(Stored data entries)
-- ==== Sys2Proof/Syntax.lean ====
section
/-!
DEFINITION. The commands, events and operations of the NB7640: one constructor of `Instr` for each row of the table of
operations (spec/opcode_table.json, spec/95_what_each_step_holds.md), with the operands that the host, the network, the
pins, the media or another device supplies. `frac` operands give the fraction of the stroke at which an event falls
(R7); the model's domain time advances to it.
-/

namespace Sys2Proof

/-- What the device finds when it walks the data pointer of a command (R87). -/
structure Xfer where
  /-- PSDT of the command: 0 PRP, 1 and 2 SGL, 3 reserved. -/
  psdt : Nat
  /-- Offset of PRP1 within its page. -/
  prp1Off : Nat
  /-- Some entry of the PRP list has a non-zero offset. -/
  prpListOff : Bool
  /-- Bytes the SGL describes, its descriptors, and whether one is of a keyed, transport or reserved type. -/
  sglBytes : Nat
  sglCount : Nat
  sglBadType : Bool
  deriving DecidableEq, Repr

/-- The fields that every submission entry carries (R87, R88). -/
structure Sqe where
  /-- The function and the submission queue the entry is fetched from; queue 0 is the admin queue. -/
  fn : Nat
  sqid : Nat
  cid : Nat
  nsid : Nat
  /-- FUSE (bits 9:8 of CDW0). -/
  fuse : Nat
  /-- A bit the command's definition reserves is 1, or a defined field holds a reserved value that the operands of
  the row do not show. -/
  reservedSet : Bool
  xfer : Xfer
  /-- The entry carries an opcode that the device does not assign: it comes with the row whose opcode the host meant. -/
  badOpcode : Bool := false
  deriving DecidableEq, Repr

/-- A host write of the MSI-X control of a function: Message Control, or one table entry in BAR4 (R57, R60). -/
inductive MsixWrite where
  | control (enable functionMask : Bool)
  | entry (vector : Nat) (addr : Nat) (data : Nat) (masked : Bool)
  deriving DecidableEq, Repr

/-- A host write in the configuration space of a function: Bus Master Enable of the Command register (R60), or the Device Control
registers with Relaxed Ordering Enable, the codes of the payload and read-request sizes, and of the completion timeout (R50, R51). -/
inductive CfgWrite where
  | command (busMaster : Bool)
  | device (relaxed : Bool) (payload readReq timeout : Nat)
  deriving DecidableEq, Repr

/-- Which pin a reference edge arrives on (R34). -/
inductive EdgePin where
  | ppsIn | strokeIo
  deriving DecidableEq, Repr

/-- The mapping that an IEEE 1588 message uses (R32). -/
inductive PtpMap where
  | ethernet | udpIpv4 | udpIpv6
  deriving DecidableEq, Repr

/-- An IEEE 1588 message for an ordinary clock in the slave-only state (R32), its times in nanoseconds on the PTP timescale, corrections
added: a Sync (with its Follow_Up) and when it left the master; a Delay_Resp and when the request reached the master; a Pdelay_Resp
(with its follow-up) and how long the neighbour held the request. -/
inductive PtpMsg where
  | sync (originNs : Nat)
  | delayResp (receiptNs : Nat)
  | pdelayResp (heldNs : Nat)
  deriving DecidableEq, Repr

/-- What a state transition of a unit names (R105). -/
inductive UnitId where
  | ns (nsid : Nat)
  | func (fn : Nat)
  deriving DecidableEq, Repr

/-- What a decoder finds in one codeword (R175): its 0-to-1 and 1-to-0 bit errors, and whether it decodes where they are more than the
rated capability. -/
structure DecodeRes where
  decoded : Bool
  up : Nat
  down : Nat
  deriving DecidableEq, Repr

/-- A reference edge (R34): the pin, and whether it is a falling one. -/
structure RefEdge where
  pin : EdgePin
  falling : Bool
  deriving DecidableEq, Repr

/-- Where an IEEE 1588 message belongs (R32): its domain, and the mapping it uses. -/
structure PtpHdr where
  domain : Nat
  map : PtpMap
  deriving DecidableEq, Repr

/-- A check of a digest lane that fails (R145, R293): the lane, and whether it is an internal feed's declared length. -/
structure LaneCheck where
  lane : Nat
  feed : Bool
  deriving DecidableEq, Repr

/-- How a log page is read (R85, R438): RAE, and the SEQs of blots whose words of the always-on SRAM do not correct (R23). -/
structure LogRead where
  rae : Bool
  bad : List Nat
  deriving DecidableEq, Repr

/-- A die and an instant within the stroke. -/
structure DieAt where
  frac : Nat
  die : Nat
  deriving DecidableEq, Repr

/-- A LOOKUP node (R336, R340): its number, and the records whose winning entry fails its parity. -/
structure LookupNode where
  node : Nat
  bad : List Nat
  deriving DecidableEq, Repr

/-- A register lookup (R344): the partition, and whether the winning entry fails its parity (R340). -/
structure LookupGo where
  part : Nat
  parityBad : Bool
  deriving DecidableEq, Repr

/-- What a gathering reads of the DRAM (R348, R357): the memory's temperature, and the count of its error check and scrub. -/
structure DramReading where
  temp : Int
  scrub : Nat
  deriving DecidableEq, Repr
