/-- The SPACE 4 window of a Nib core (R370). -/
structure InkWin where
  data : Map Byte := []
  addr : Nat := 0
  status : Nat := 0
  deriving DecidableEq, Repr

/-- A settings copy (R374): SEQ, FORMAT, the dwords of every Stored field, the VPD of its identity block (R375), and whether its
CRC checks. -/
structure SettingsCopy where
  seq : Nat
  format : Nat
  values : Map Word32
  vpd : Map Byte := []
  good : Bool := true
  deriving DecidableEq, Repr

structure InkSt where
  /-- The array by logical byte address; an erased byte reads FFh. -/
  bytes : Map Byte := []
  banks : Map InkBank := []
  wins : Map InkWin := []
  copies : List SettingsCopy := []
  /-- Domain time of the last write to a Stored field that is not saved; a save asked for. -/
  storedAt : Option Nat := none
  saveNow : Bool := false
  /-- 128-bit words (byte address / 16) whose bad copy a correction left behind (R365). -/
  bad : List Nat := []
  /-- The identity block's VPD, written over MI; a settings copy saves it (R104, R375). -/
  vpd : Map Byte := []
  deriving DecidableEq, Repr

/-- The firmware state beside the FWU registers and the staging area (R376 to R383). -/
structure FwSt where
  /-- The activation record: components copied so far, once it is programmed. -/
  record : Option (List Nat) := none
  /-- A commit whose ACTIVATE is to begin or runs: function, queue, CID. -/
  commit : Option (Nat × Nat × Nat) := none
  /-- Revisions of the four components in bank 0. -/
  bank0 : List Nat := [0, 0, 0, 0]
  deriving DecidableEq, Repr

/-! ### Nib cores and the Ductus (chapters 11 and 12) -/

/-- An operation of the bundle that is being fetched: unit (0 A0, 1 A1, 2 M, 3 L), OP, the 23 bits below it. -/
structure NibWord where
  unit : Nat
  op : Nat
  f : Nat
  stop : Bool
  data : Chk
  deriving DecidableEq, Repr

/-- A DRAM window of a node (R233, R270): its buffer, its first byte there, its length in words, write permission. -/
structure NibWindow where
  buf : Nat
  off : Nat
  words : Nat
  write : Bool
  deriving DecidableEq, Repr

/-- One core (R238 to R242). Local words are listed once they have been written. -/
structure NibCore where
  pc : Nat := 0
  xip : Bool := false
  /-- b, o and the number of resident halves. -/
  win : Nat := 0
  oldest : Nat := 0
  depth : Nat := 2
  w : Map (BitVec 16) := []
  f : Map (BitVec 16) := []
  tvbase : Nat := 0
  tpc : Nat := 0
  tpcx : Nat := 0
  tflags : Nat := 0
  tcause : Nat := 0
  tinfo : Nat := 0
  spbase : Nat := 0
  splim : Nat := 0
  xpage : Nat := 0
  /-- CYCLE_HI as the last read of LO latched it. -/
  cycHi : Nat := 0
  imem : Map (BitVec 16) := []
  dmem : Map (BitVec 16) := []
  /-- Instruction and data words whose bad copy a correction left behind (R265). -/
  badI : List Nat := []
  badD : List Nat := []
  bundle : List NibWord := []
  /-- The active repeat is a REPN; its REPI or REPN bundle. -/
  repN : Bool := false
  repAt : Nat := 0
  /-- `repN` and `repAt` as the trap found them. -/
  trapRepN : Bool := false
  trapRepAt : Nat := 0
  tick : Bool := false
  notify : Bool := false
  windows : Map NibWindow := []
  grant4 : Bool := false
  /-- A pre-emption waits for the core to accept it (R281). -/
  preempt : Bool := false
  /-- Domain time of the dispatch or resume, and the core-microseconds charged since then (R280). -/
  since : Nat := 0
  paid : Nat := 0
  /-- The saved node was in a WAIT (R281). -/
  inWait : Bool := false
  deriving DecidableEq, Repr
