/-- Waiting completions are posted while there is room (R75): `fuel` bounds them by the entries that wait. -/
def drainCq (f qid : Nat) (fuel : Nat) (s : State) : State :=
  match fuel with
  | 0 => s
  | k + 1 =>
    match mget (getFn s f).cqs qid with
    | none => s
    | some q =>
      match q.waiting with
      | [] => s
      | e :: rest =>
        if mayWriteHost s f && !q.full then
          drainCq f qid k (pushCqe f qid e
            (updFn f (fun x => { x with cqs := mset x.cqs qid { q with waiting := rest } }) s))
        else s

def drainFn (f : Nat) (s : State) : State :=
  (getFn s f).cqs.foldl (fun a e => drainCq f e.1 e.2.waiting.length a) s

/-- The queue number that marks an admin command tunnelled over the management endpoint (R104). -/
def miQueue : Nat := 65536

/-- The queue number of a transition whose commit posts nothing: one of several that one command has asked for, or one whose command
has been discarded (R106). -/
def silentQueue : Nat := miQueue + 1

/-- Complete a command of queue `sqid` of function `f` (R51, R91); a tunnelled one answers on the endpoint, a follower's
goes to its head (R398). -/
def complete (f sqid cid : Nat) (st : Status) (dw0 dw1 : Nat) (s : State) : State :=
  if sqid = miQueue then emit (.mi st.code (le 4 dw0 ++ le 4 dw1)) s
  else if sqid = silentQueue then s
  else if f = 0 && follower s then
    oxvTo ((headOf s).getD 0) 10 (proxyPayload 2 [sqid, cid, st.field, dw0 % 2 ^ 32, dw1 % 2 ^ 32] [])
      { s with oxv := { s.oxv with proxied := dropFirst (fun e => e == (0, sqid, cid)) s.oxv.proxied } }
  else match mget (getFn s f).sqs sqid with
  | none => s
  | some q => postCqe f q.cqid { sqid := sqid, cid := cid, st := st, dw0 := dw0 % 2 ^ 32, dw1 := dw1 % 2 ^ 32 } s

/-- Remove a fetched command from the outstanding list. -/
def dropCmd (f sqid cid : Nat) (s : State) : State :=
  { s with cmds := dropFirst (fun c => c.fn == f && c.sqid == sqid && c.cid == cid) s.cmds }

def findCmd (s : State) (f sqid cid : Nat) : Option Cmd :=
  s.cmds.find? (fun c => c.fn == f && c.sqid == sqid && c.cid == cid)

def updCmd (f sqid cid : Nat) (g : Cmd → Cmd) (s : State) : State :=
  { s with cmds := updFirst (fun c => c.fn == f && c.sqid == sqid && c.cid == cid) g s.cmds }

/-- Add a fetched command that stays outstanding. -/
def addCmd (c : Cmd) (s : State) : State :=
  { s with cmds := s.cmds ++ [{ c with order := s.orderNext }], orderNext := s.orderNext + 1 }

/-- The head sends a proxy's entry to the follower; one for an unreachable follower is not sent (R398, R399). -/
def toFollower (d f sqid cid nsid : Nat) (s : State) : State :=
  if reachable s d then
    oxvTo d 10 (proxyPayload 1 [sqid, cid, nsid] [])
      { s with oxv := { s.oxv with proxied := s.oxv.proxied ++ [(f, sqid, cid)] } }
  else complete f sqid cid .domainUnreachable 0 0 s

/-! ### Asynchronous events -/

/-- Post an event to a waiting request, or keep it (R85, base specification). -/
def raiseEvent (f : Nat) (ev : AsyncEvent) (s : State) : State :=
  let x := getFn s f
  if x.unarmed.contains ev then s
  else
    match x.aers with
    | cid :: rest =>
      complete f 0 cid .success (ev.type + ev.info * 256 + ev.log * 65536) 0
        (updFn f (fun y => { y with aers := rest, unarmed := y.unarmed ++ [ev] }) s)
    | [] =>
      if x.events.contains ev then s else updFn f (fun y => { y with events := y.events ++ [ev] }) s

/-- The functions of the part, PF first. -/
def allFns : List Nat := List.range 128

/-- A vendor event: overrun (information 00h, log C1h) or deferred error (01h, log C2h), to each online function whose
bit in Feature C1h is 1 (R85). -/
def vendorEvent (info : Nat) (s : State) : State :=
  allFns.foldl (fun a f =>
    if online a f && bitAt (getFn a f).feats.vendorEvents info then
      raiseEvent f { type := 7, info := info, log := 0xC1 + info } a
    else a) s

/-! ### Gates of command fetch -/

/-- Entries of a queue that the host has rung and the device has not fetched. -/
def Sq.waiting (q : Sq) : Nat := (q.tail + q.size - q.head) % q.size

/-- The controller of a function is ready and may move data (R60, R64, R66, R80, R101, R417); after the point of no
return of a mode entry a command runs once the device is back (R83). -/
def fetchOpen (s : State) (f : Nat) : Bool :=
  let x := getFn s f
  online s f && x.en && x.rdy && !x.d3 && x.flr.isNone && hostSide s f && !s.mode.fetchStop &&
    !s.mode.trans.any (·.committed)

/-- Modes that fetch I/O commands: a doorbell in PARK, LEAN, DROWSE and HIBERNATE acts by R83. -/
def Mode.fetches : Mode → Bool
  | .run | .lean | .park | .readOnly | .sanitize | .safe => true
  | _ => false

/-- An entry of a queue can be fetched now. -/
def canFetch (s : State) (f sqid : Nat) : Bool :=
  fetchOpen s f && s.mode.cur.fetches &&
    match mget (getFn s f).sqs sqid with
    | none => false
    | some q => 0 < q.waiting

/-! ### Arbitration among the queues of a function (R75; notes/assumptions/138) -/

/-- The service class of a queue: one for all in round robin; else 0 the admin queue, 1 urgent, 2 high, 3 medium, 4 low. -/
def serviceClass (x : Fn) (sqid : Nat) : Nat :=
  if x.ams = 0 || sqid = 0 then 0 else 1 + ((mget x.sqs sqid).map (·.prio)).getD 3

/-- Entries that a queue gives in a row: the Arbitration Burst of Feature 01h, and at most 8. -/
def burstLen (x : Fn) : Nat := if 3 ≤ bits x.feats.arbitration 2 0 then 8 else 2 ^ bits x.feats.arbitration 2 0

/-- Entries of a weighted class in a round. -/
def classWeight (x : Fn) (c : Nat) : Nat :=
  1 + (match c with
    | 2 => bits x.feats.arbitration 31 24
    | 3 => bits x.feats.arbitration 23 16
    | _ => bits x.feats.arbitration 15 8)

/-- The class that is served next, of those that have entries: strict order down to urgent, then the weighted classes while their
round lasts. -/
def nextClass (x : Fn) (has : Nat → Bool) : Nat :=
  if has 0 then 0 else if has 1 then 1
  else (([2, 3, 4].find? (fun c => has c && 0 < (mget x.arb.credit c).getD (classWeight x c))).or ([2, 3, 4].find? has)).getD 0

/-- The queue that the arbiter serves next, of those whose entries may be fetched, in rising order. -/
def arbPick (x : Fn) (es : List Nat) : Option Nat :=
  if es.contains x.arb.queue && 0 < x.arb.left then some x.arb.queue
  else
    let c := nextClass x (fun k => es.any (fun e => serviceClass x e == k))
    let cs := es.filter (fun e => serviceClass x e == c)
    (cs.find? (fun e => match mget x.arb.last c with
      | some l => l < e
      | none => true)).or cs.head?

/-- The arbiter has served an entry of the queue. -/
def Fn.served (x : Fn) (sqid : Nat) : Arb :=
  let c := serviceClass x sqid
  let more := x.arb.queue = sqid && 0 < x.arb.left
  let round := if c < 2 || 0 < (mget x.arb.credit c).getD (classWeight x c) then x.arb.credit else []
  { queue := sqid, left := (if more then x.arb.left else burstLen x) - 1, last := mset x.arb.last c sqid,
    credit := if c < 2 then round else mset round c ((mget round c).getD (classWeight x c) - 1) }

/-- Fetch takes the entry at the head of the queue (R75). -/
def takeEntry (f sqid : Nat) (s : State) : State :=
  updFn f (fun x => { x with sqs := mupd x.sqs sqid (fun q => { q with head := (q.head + 1) % q.size }),
                             arb := x.served sqid, idleFrom := s.time.stroke }) s

/-- A bad data pointer, in the order of the rows of R87: none where the transfer can run. -/
def xferError (x : Xfer) (admin : Bool) (len : Nat) : Option Status :=
  if x.psdt = 3 || (admin && x.psdt != 0) then some .invalidField
  else if x.psdt = 0 then
    if x.prp1Off % 4 != 0 || x.prpListOff then some .prpOffsetInvalid else none
  else if x.sglBadType then some .sglDescriptorTypeInvalid
  else if 1024 < x.sglCount then some .invalidSglCount
  else if x.sglBytes < len then some .sglLengthInvalid
  else none

/-- The host returned fewer bytes than the command's transfer takes (R87). -/
def shortData (len : Nat) (data : Bytes) : Option Status := if data.length < len then some .dataTransferError else none

/-- Run the checks in order; the first that fails decides the completion (R87, R88, R151). -/
def firstError : List (Bool × Status) → Option Status
  | [] => none
  | (bad, st) :: t => if bad then some st else firstError t

end Sys2Proof.Machine
end

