/-- Place one slot for the feed of the oldest unplaced unit that can fill one; `force` pads a part-filled slot
(KIND 4h, R185, R415). -/
def placeOne (force : Bool) (s : State) : State :=
  let un := s.ftl.staged.filter (fun x => !x.placed)
  match un.find? (fun x =>
      let k := feedOf s x
      let mine := un.filter (fun y => feedOf s y == k)
      force || (match findBand s k with
        | some e => slotCws (nextDie e.2) ≤ cwsOf mine
        | none => 64 ≤ cwsOf mine)) with
  | none => s
  | some x =>
    let k := feedOf s x
    let mine := un.filter (fun y => feedOf s y == k)
    let s1 := if (findBand s k).isSome then s else openBand k.1 k.2.1 k.2.2 s
    match findBand s1 k with
    | none => s1
    | some e =>
      let items := takeCws (slotCws (nextDie e.2)) mine
      let s2 := formSlot e.1 (items.map (·.id)) s1
      if k.1 = .plain && !k.2.1 || k.1 = .sealed && !k.2.1 then
        { s2 with ftl := { s2.ftl with placed := s2.ftl.placed + cwsOf items } }
      else s2

/-- Place as long as slots fill: `fuel` bounds the rounds by the units staged. -/
def placeAll (force : Bool) (fuel : Nat) (s : State) : State :=
  match fuel with
  | 0 => s
  | k + 1 => if s.ftl.staged.any (fun x => !x.placed) then placeAll force k (placeOne force s) else s

/-- Data may be placed on the media: in PARK only inside a burst (R415). -/
def mayPlace (s : State) : Bool := s.mode.cur.seals && (s.mode.cur != .park || flagF s PWR_STATUS_BURST)

/-- The translation layer takes data into bands as soon as slots fill (R43). -/
def place (s : State) : State := if mayPlace s then placeAll false s.ftl.staged.length s else s

/-- A flush to the media: padded slots, and each open stripe row closed short with its parity (R415, R416). -/
def placeForced (s : State) : State :=
  let s1 := placeAll true s.ftl.staged.length s
  (openBands s1).foldl (fun a e =>
    match mget a.ftl.bands e.1 with
    | none => a
    | some b =>
      let b1 := closeStripeIfDue a true b
      queueParity e.1 b.stripe (updBand e.1 (fun _ => b1) a)) s1

/-! ### The results of programs (R170, R190, R198, R199) -/

/-- The codewords of a staged unit on the media, encrypted (R185, R300). -/
def codewordsOf (s : State) (x : Staged) : List Codeword :=
  let raw := stagedRaw s x
  (List.range (x.data.length / 4096)).map (fun i => {
    kind := x.kind, nsid := x.nsid, lba := x.lba, seq := x.seq, copy := x.source.isSome, data := slice raw (4096 * i) 4096,
    pos := x.pos, wrote := x.origin.getD { fn := x.fn, sqid := x.sqid, cid := x.cid, doneAt := x.doneAt, stroke := x.stroke } })

/-- A pad codeword of a part-filled slot (R185). -/
def padCw (s : State) : Codeword :=
  { kind := .pad, nsid := 0, lba := 0, seq := 0, copy := false, data := encUnit s .pad 0 0 (zeros 4096) }

/-- Bytewise XOR. -/
def xorBytes (a b : Bytes) : Bytes := List.zipWith (fun x y => x ^^^ y) a b

/-- The parity codeword of a stripe: the XOR of the data codewords and of their metadata (R186, R188). -/
def parityCw (cs : List Codeword) : Codeword :=
  { kind := .pad, nsid := 0, lba := 0, seq := 0, copy := false,
    data := cs.foldl (fun a c => xorBytes a (fixLen 4096 c.data)) (zeros 4096),
    raw := some (cs.foldl (fun a c => xorBytes a (metaBytes c)) (zeros 16)) }

/-- The codewords at one offset of the data slots of a stripe row that have passed (R188, R190). -/
def stripeAt (s : State) (b : Band) (row off : Nat) : List Codeword :=
  (b.slots.filter (fun t => t.row == row && !t.parity && t.st == .passed)).filterMap (fun t => mediaAt s t.die (t.unit + off))

def writeCws (die unit : Nat) (cs : List Codeword) (s : State) : State :=
  match cs with
  | [] => s
  | c :: t => writeCws die (unit + 1) t
      { s with ftl := { s.ftl with media := mset s.ftl.media die (mset ((mget s.ftl.media die).getD []) unit c) } }

/-- One unit of a slot that passed: the map takes its media place. A copy applies only if the entry still names its
source, and is journaled as a MOVE (R198, R222). -/
def settleUnit (die unit : Nat) (x : Staged) (s : State) : State :=
  let s1 := writeCws die unit (codewordsOf s x) s
  let u := match getNs s x.nsid with
    | some n => x.lba / n.unitBlocks
    | none => 0
  match x.source with
  | none =>
    updNs x.nsid (fun n => if mget n.map u = some (.inkwell x.id) then { n with map := mset n.map u (.media die unit) } else n) s1
  | some src =>
    let s2 := updNs x.nsid (fun n =>
      if mget n.map u = some (.media src.1 src.2) then { n with map := mset n.map u (.media die unit) } else n) s1
    journalAdd (.move x.nsid x.lba src (die, unit) x.seq) s2

/-- Pad codewords from `unit` up to the end of the slot. -/
def padSlot (die unit end_ : Nat) (s : State) : State := writeCws die unit (List.replicate (end_ - unit) (padCw s)) s

/-- Settle the units of a slot one after another, and free their Inkwell space; pad codewords fill the rest of it. -/
def settleSlot (die unit end_ : Nat) (ids : List Nat) (s : State) : State :=
  match ids with
  | [] => padSlot die unit end_ s
  | id :: t =>
    match findStaged s id with
    | none => settleSlot die unit end_ t s
    | some x =>
      let s1 := settleUnit die unit x s
      let s2 := { s1 with ftl := { s1.ftl with
        staged := s1.ftl.staged.filter (fun y => y.id != id),
        journal := s1.ftl.journal.map (fun e => { e with waits := e.waits.filter (· != id) }) } }
      settleSlot die (unit + x.data.length / 4096) end_ t s2

def updSlot (id i : Nat) (g : Slot → Slot) (s : State) : State :=
  updBand id (fun b => { b with slots := lupd b.slots i g }) s

/-- Units programmed since the first format (R208), at FTL_MEDIA_UNITS. -/
def addUnits (lo hi : Fld) (n : Nat) (s : State) : State :=
  let v := getF s lo + getF s hi * 2 ^ 32 + n
  setF lo (v % 2 ^ 32) (setF hi (v / 2 ^ 32 % 2 ^ 32) s)

/-- A slot passes program. -/
def slotPass (d id i : Nat) (s : State) : State :=
  match mget s.ftl.bands id with
  | none => s
  | some b =>
    match b.slots[i]? with
    | none => s
    | some t =>
      let s1 := addUnits FTL_MEDIA_UNITS_LO FTL_MEDIA_UNITS_HI (slotCws d) (updSlot id i (fun y => { y with st := .passed }) s)
      if t.parity then writeCws d t.unit ((List.range (slotCws d)).map (fun k => parityCw (stripeAt s1 b t.row k))) s1
      else queueParity id t.row (settleSlot d t.unit (t.unit + slotCws d) t.items s1)

/-- A member is retired and its die leaves the band's list from the next row (R190). -/
def retireMember (d id : Nat) (s : State) : State :=
  match mget s.ftl.bands id with
  | none => s
  | some b =>
    let m := (mget b.members d).getD 0
    updDie d (fun x => { x with retired := x.retired ++ [m], grownBad := satAdd x.grownBad 4 65535 })
      (updBand id (fun y => { y with leaving := y.leaving ++ [d] }) s)

/-- A slot fails program (R190): a data slot is void and its units are placed again; a failed parity slot is programmed
again into the next slot. -/
def slotFail (d id i : Nat) (s : State) : State :=
  match mget s.ftl.bands id with
  | none => s
  | some b =>
    match b.slots[i]? with
    | none => s
    | some t =>
      let s1 := blot 0x0403 2 d (le 1 4 ++ le 4 ((mget b.members d).getD 0))
        (updDie d (fun x => { x with progFails := satAdd x.progFails 1 65535 })
          (retireMember d id (updSlot id i (fun y => { y with st := .voided }) s)))
      if t.parity then
        match mget s1.ftl.bands id with
        | none => s1
        | some b1 =>
          let b2 := addSlot true [] b1
          let b3 := { b2 with slots := lupd b2.slots (b2.slots.length - 1) (fun y => { y with row := t.row }) }
          queueParity id t.row (updBand id (fun _ => b3) s1)
      else queueParity id t.row (formSlot id t.items s1)

/-! ### Validity and garbage collection (R184, R197, R199) -/

/-- The leaf table of a pruned root, in ink addresses: what lies after its first 168 payload bytes and the entry of stream 0 is not
kept (R138). -/
def prunedSpan (r : StrokeRoot) : Nat × Nat :=
  let root := r.inkAddr + (r.recs.map (fun x => x.bytes.length)).sum + 64 + 168
  if bitAt r.flags 5 then (root + entrySize r.hashSel, root + r.count * entrySize r.hashSel) else (root, root)

/-- A page of the ink log holds something that is kept: it lies not wholly in the pruned part of a leaf table (R138, R184). -/
def inkValid (s : State) (pos : Nat) : Bool :=
  s.chain.roots.all (fun r => pos * 4096 < (prunedSpan r).1 || (prunedSpan r).2 < pos * 4096 + 16384)

/-- A codeword that the map still names, at its unit's first codeword. -/
def unitValid (s : State) (die unit : Nat) (c : Codeword) : Bool :=
  match c.kind with
  | .plain | .sealed => match getNs s c.nsid with
    | some n => mget n.map (c.lba / n.unitBlocks) == some (.media die unit)
    | none => false
  | .inkLog => inkValid s c.pos
  | .journal => s.ftl.journal.any (fun e => e.first ≤ c.pos / 4 && c.pos / 4 ≤ e.last)
  | .pad => false

/-- The first codewords of the units in a passed slot. -/
def slotUnits (s : State) (t : Slot) : List (Nat × Codeword) :=
  (List.range (slotCws t.die)).filterMap (fun i =>
    match mediaAt s t.die (t.unit + i) with
    | some c => if i % c.kind.cws = 0 then some (t.unit + i, c) else none
    | none => none)

/-- Valid units of a band: die, unit, codeword. -/
def bandValid (s : State) (b : Band) : List (Nat × Nat × Codeword) :=
  (b.slots.filter (fun t => !t.parity && t.st == .passed)).flatMap (fun t =>
    (slotUnits s t).filterMap (fun e => if unitValid s t.die e.1 e.2 then some (t.die, e.1, e.2) else none))

/-- Units of a die under rebuild that have not moved (R192, R208): valid, and not lost beyond the stripe. -/
def rebuildUnits (s : State) (die : Nat) : Nat :=
  ((s.ftl.bands.flatMap (fun e => bandValid s e.2)).filter (fun u => u.1 == die && !u.2.2.lost)).length

def validCws (s : State) (b : Band) : Nat := (bandValid s b).foldl (fun a e => a + e.2.2.kind.cws) 0

def dataCws (b : Band) : Nat :=
  b.slots.foldl (fun a t => if !t.parity && t.st == .passed then a + slotCws t.die else a) 0

/-- The closed band of the lowest valid fraction: compared as fractions over the data codewords. -/
def victim (s : State) : Option (Nat × Band) :=
  (s.ftl.bands.filter (fun e => !e.2.isOpen && !e.2.intent && e.2.kind != .inkLog && e.2.kind != .journal)).foldl
    (fun a e => match a with
      | none => some e
      | some v => if validCws s e.2 * dataCws v.2 < validCws s v.2 * dataCws e.2 then some e else a) none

# Task directions:
Pick out all lines from the data above in which the word "urgent" appears.

# Response to this exercise:
/-- The service class of a queue: one for all in round robin; else 0 the admin queue, 1 urgent, 2 high, 3 medium, 4 low. -/
/-- The class that is served next, of those that have entries: strict order down to urgent, then the weighted classes while their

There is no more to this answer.